Vermont Public Radio announced newsroom changes.

Epp and Giles

Henry Epp, a host for All Things Considered, will become a reporter covering economic issues. Epp continues to co-host The Frequency, a morning news podcast. He remains as host of All Things Considered until the station hires his successor.

Abagael Giles, a digital producer, moves into a new job in the newsroom as the reporter covering climate change and the environment. VPR developed the position earlier this year as part of its collaborative fundraising initiative with NPR, according to a news release. Giles, who joined VPR in 2019, will work with NPR’s Science Desk.

Síle Shigley will host Simply Folk, a Sunday night folk music program produced by Wisconsin Public Radio.

Shigley

Shigley has been a librarian for the series since she joined WPR in 2000 and became a fill-in host in 2013. She has performed in the group Navan, a Celtic a cappella vocal quartet. 

“One of the wonderful things about this genre is that it doesn’t have to be limited by industry standards,” Shigley said in a news release. “On ‘Simply Folk’ we might play a nine-minute ballad, to spoken word, to something recorded on a back porch out in the country somewhere. Folk music is so much more expansive than a three-minute song. You need that long to tell a story sometimes.”

Content

Rosenthal

Dave Rosenthal was named managing editor of the Mountain West News Bureau for Boise State Public Radio. The bureau, launched in 2018, is a public media collaboration with stations in Colorado, Idaho, Montana, Nevada, New Mexico and Wyoming. Rosenthal previously worked as managing editor of Side Effects Public Media, a health initiative led by WFYI in Indianapolis. He was also managing editor of Great Lakes Today, led by WBFO in Buffalo, N.Y., Ideastream Public Media in Cleveland and WXXI in Rochester, N.Y., among others. Rosenthal has also led an investigative reporting unit for the Baltimore Sun.

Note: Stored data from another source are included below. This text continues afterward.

-- ==== Sys2Proof/Machine/Place.lean ====
section
/-! DEFINITION. What the placement director does with the directory: changes landing in a copy, replicas, the start
and the end of a migration (R152 to R177, R593). -/
namespace Sys2Proof.Machine

/-! ## Registers written in parts -/

/-- A register value after an access that starts at the register's address `base`. -/
def intoReg (a : Access) (base : Nat) (old : Nat) : Nat :=
  let lo := 8 * (a.off - base)
  putFld old (lo + 8 * a.size - 1) lo a.value.toNat

/-- A naturally aligned access of 32 or 64 bits to the 64-bit register at `base`, or to one of its halves (R6). -/
def onReg (a : Access) (base : Nat) : Bool :=
  a.bar == 0 && (a.size == 4 || a.size == 8) && a.off % a.size == 0 && decide (base ≤ a.off) && decide (a.off + a.size ≤ base + 8)

/-- What the RW bits of the register at `base` become; the other bits stay (R9, R10). -/
def rwInto (a : Access) (base old : Nat) : Nat :=
  let rw := ((regAt base).map (·.1.rw)).getD 0
  (old &&& (2 ^ 64 - 1 - rw)) ||| (intoReg a base old &&& rw)

/-- A 64-bit access acts on each of its two words as a 32-bit access to that word would, the low word first (R6, R7, log
entry 70). -/
def byWords (f : Access → State → State) (a : Access) (s : State) : State :=
  if a.size = 8 then f ⟨a.bar, a.off + 4, 4, a.value >>> 32⟩ (f ⟨a.bar, a.off, 4, a.value⟩ s) else f a s

/-- What a write does to a 64-bit register at an address while READY is 1; an access elsewhere is none of it. -/
def State.whenOn (s : State) (a : Access) (base : Nat) (f : State → State) : State := if onReg a base then s.whenOpen f else s

/-! ## Editing a directory copy -/

def State.modDir (s : State) (die : Nat) (f : Dir → Dir) : State := { s with dirs := listMod s.dirs die f }

/-- Set a bucket-map entry of a copy; an entry equal to its start is not listed. -/
def State.setBentry (s : State) (die slot b : Nat) (e : BEntry) : State :=
  let start := ((s.doms[slot]?).getD .init).start s.side b
  s.modDir die (fun d => { d with buckets := if e = start then keyDel d.buckets (slot, b) else keyPut d.buckets (slot, b) e })

/-- VMASK of every version of a table. -/
def Table.vmask (t : Table) : Nat := t.versions.foldl (fun a v => a + 2 ^ v.slot) 0

/-! ## Lost bitmaps (R175) -/

/-- Every row of a bucket becomes lost in every version of the domain's tables that satisfy p, but those of which a copy
stands by a MOVED entry; tables with no row in the bucket have no bitmap. -/
def State.markLost (s : State) (slot b : Nat) (number : Nat) (p : Table → Bool) : State :=
  let tabs := s.tables.filter (fun t => t.domain == number && p t && !(s.bucketRows t slot b).isEmpty)
  let new := tabs.flatMap (fun t => t.versions.map (fun v =>
    let kept := (s.bucketRows t slot b).filter (fun r => ((s.dir 0).moved t.handle r v.slot).any (fun o =>
      !s.ras.lostNodes.contains (locNode o.loc)))
    (⟨slot, b, t.handle, v.num, kept, none⟩ : LostSet)))
  let fresh := tabs.any (fun t => t.versions.any (fun v => (s.bucketRows t slot b).any (fun r =>
    !s.rowLost t v.num r && new.any (fun l => l.marks t.handle v.num r (some (slot, b))))))
  let old := s.lostRows.filter (fun l => !new.any (fun n => n.slot == l.slot && n.bucket == l.bucket && n.handle == l.handle
    && n.ver == l.ver && l.only.isNone))
  let s1 : State := { s with lostRows := old ++ new }
  if fresh then s1.latch Reg.TBL_STATUS 1 else s1

/-! ## Wings rows of an owner -/

/-- Change the rows of a die's Wings cache while it is ON; while it is not, nothing touches them (R126). -/
def State.wingsRows (s : State) (die : Nat) (f : List WRow → List WRow) : State :=
  s.modGpe die (fun g => if g.wings.st = .on then { g with wings := { g.wings with rows := f g.wings.rows } } else g)

/-- Drop the Wings copies of rows that a die no longer holds; reads of them that have begun are not offered to the cache
(R125). -/
def State.dropWings (s : State) (die : Nat) (p : Nat → Nat → Bool) : State :=
  let handleOf (x : RowRead) : Option Nat :=
    (s.reqs.find? (fun r => r.die == x.die && r.src == x.src && r.ctx == x.ctx && r.op == x.op)).map (·.handle)
  { s.wingsRows die (fun l => l.filter (fun r => !p r.handle r.row)) with
    reads := s.reads.map (fun x => if x.die = die ∧ (handleOf x).any (fun h => p h x.entry.row) then { x with stale := true } else x) }

/-- A Wings copy of a row is written with the row (R125). -/
def State.updateWings (s : State) (die h slot row : Nat) (img : Bytes) : State :=
  s.wingsRows die (fun l => l.map (fun r => if r.handle = h ∧ r.row = row ∧ r.slot = slot then { r with image := img } else r))

/-! ## Migrations in progress -/

def State.modMig (s : State) (p : Mig → Bool) (f : Mig → Mig) : State :=
  { s with migs := s.migs.map (fun m => if p m then f m else m) }

/-- A record is of a migration, and not of replicas that drain. -/
def Mig.moves (m : Mig) : Bool := m.st != .draining || m.change.isSome

/-- Two records are of the same move. -/
def Mig.same (m x : Mig) : Bool := m.unit == x.unit && m.from_ == x.from_ && m.to_ == x.to_

/-- Whether a unit is in a migration. -/
def State.moving (s : State) (u : MigUnit) : Bool := s.migs.any (fun m => m.unit == u && m.moves)

/-- Whether a row, alone or in its bucket, is in a migration, or a home of it awaits its copy. -/
def State.rowMoving (s : State) (t : Table) (row : Nat) : Bool :=
  s.migs.any (fun m => m.moves && s.unitHolds m.unit t row) || (s.dir 0).refill.any (fun r => r.1 == t.handle && r.2.1 == row)

/-- The unit's domain number. -/
def State.unitDom (s : State) (u : MigUnit) : Nat :=
  match u with
  | .bucket d _ => d
  | .row h _ => ((s.table? h).map (·.domain)).getD 0

/-- A record that a copy is to be kept up to date until its drain ends; the new home keeps one too, and a move towards it
that it had noted drains now (R166). -/
def State.startDrain (s : State) (u : MigUnit) (which : Bool) (from_ to_ : Nat) (change : Option DirChange) : State :=
  let new : Mig := ⟨s.unitDom u, u, which, from_, to_, .draining, 0, none, [], [], change, none, false⟩
  if s.migs.any new.same then
    s.modMig (fun m => m.same new && m.st != .draining && locNode m.from_ != s.node) (fun m => { m with st := .draining, change := change })
  else { s with migs := s.migs ++ [new] }

/-- Replica locations that leave a row's set: the row's apply point drains them, and the leader notes it (R162). -/
def State.drainReplicas (s : State) (die h row : Nat) (old new : List Nat) : State :=
  match s.table? h with
  | none => s
  | some t =>
    match s.applyPoint die t t.vslot row with
    | none => s
    | some l =>
      if l = s.loc die ∨ (die = 0 ∧ (s.tableDom t).any (fun d => s.leads d.2)) then
        (old.filter (fun x => !new.contains x)).foldl (fun s x => s.startDrain (.row h row) false x l none) s
      else s

/-! ## Chorus writes to every directory copy -/

/-- The dies of a domain: live members in rising order, then the dies of each. -/
def State.domDies (s : State) (d : Dom) : List Nat :=
  d.live.flatMap (fun m => (List.range 8).map (fun c => s.memberNode m + 4096 * c))

/-- Where a directory change is written: to every die of this part, and as one packet to each other part, whose director passes it to
its dies (R501). -/
def State.chorusDests (s : State) (d : Dom) : List Nat :=
  d.live.flatMap (fun m => if s.memberNode m = s.node then (List.range 8).map s.loc else [s.memberNode m])

/-- A directory change is chorus-written to every directory copy of the domain. -/
def State.chorusAll (s : State) (d : Dom) (c : DirChange) : State :=
  (s.chorusDests d).foldl (fun s l => s.write 0 l (.chorus (.dir c))) s

/-- A chorus write of a change is not acknowledged. -/
def State.changePending (s : State) (p : DirChange → Bool) : Bool :=
  s.link.pend.any (fun e => match e.p.body with
    | .chorus (.dir c) => p c
    | _ => false)

/-- The row a change is about. -/
def changeRow : DirChange → Option (Nat × Nat)
  | .moved h r _ _ _ => some (h, r)
  | .replica h r _ _ _ => some (h, r)
  | .held h r _ => some (h, r)
  | .pinned h r _ => some (h, r)
  | .clearReplica h r => some (h, r)
  | .clearHeld h r => some (h, r)
  | _ => none

/-! ## A directory change lands in a copy (R162, R167, R173 to R176) -/

/-- DEGRADED of TBL_STATUS clears when no row of a MIRRORED table has one home (R77, R174). -/
def State.clearDegraded (s : State) : State :=
  if s.tables.any s.degraded then s else s.setEvent Reg.TBL_STATUS (s.reg Reg.TBL_STATUS &&& ~~~(4 : Word))

/-- REMIRROR_DONE is set when the last bucket of a domain regains its second home: `was` says that some bucket lacked one
before (R174). -/
def State.remirrorDone (s : State) (slot : Nat) (was : Bool) : State :=
  if !was ∨ (s.dir 0).short slot then s else s.clearDegraded.latch Reg.PLC_STATUS 6

/-- DEGRADED is set when a change has taken a home from some row of a MIRRORED table in a bucket; `old` is the state before
(R77). -/
def State.noteDegraded (s old : State) (slot b number : Nat) : State :=
  if s.tables.any (fun t => t.domain == number && !t.reloadable && (s.bucketRows t slot b).any (fun r =>
      decide ((s.homesOf 0 t t.vslot r).length < (old.homesOf 0 t t.vslot r).length))) then s.latch Reg.TBL_STATUS 2 else s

WHRO Public Media in Norfolk, Va., hired Ryan Murphy as a reporter. Murphy most recently worked as a reporter for the Virginian-Pilot. He has also been a reporter for the Daily Press in Newport News. “Ryan’s been a thoughtful and diligent reporter from one end of Hampton Roads to the other. We’re excited to have his local knowledge, expertise and fair journalistic mind on our team,” said News Director Mechelle Hankerson in a news release.

Rodriguez-Delgado

Cresencio Rodriguez-Delgado is reporting from California’s San Joaquin Valley for the Communities Initiative launched in March by PBS NewsHour. Funded by PBS, Craig Newmark Philanthropies and 26North Foundation, the project hires journalists in areas that have historically lacked national news coverage. Rodriguez-Delgado previously directed communications for Leadership Counsel for Justice and Accountability. He was also a reporter for the Fresno Bee in California.

Pam Fessler, a national correspondent for NPR, is retiring from her role as the organization’s reporter covering poverty, philanthropy and elections. Since joining NPR in 1993, she has covered homeland security and worked as an editor on the Washington Desk and the Midwest national desk. She was also chief elections editor.

Fellowships

Four of the 20 fellows selected for the Sulzberger Executive Leadership Program at the Columbia University Graduate School of Journalism work in public media: Ernesto Aguilar, executive director of the National Federation of Community Broadcasters; Tracy Brown, CCO for Chicago Public Media; Ha-Hoa Hamano, principal product manager of NPR One; and Tina Pamintuan, GM of KALW in San Francisco. During the 21-week program, each fellow will create a strategic project that is central to the mission of their organization, according to a news release.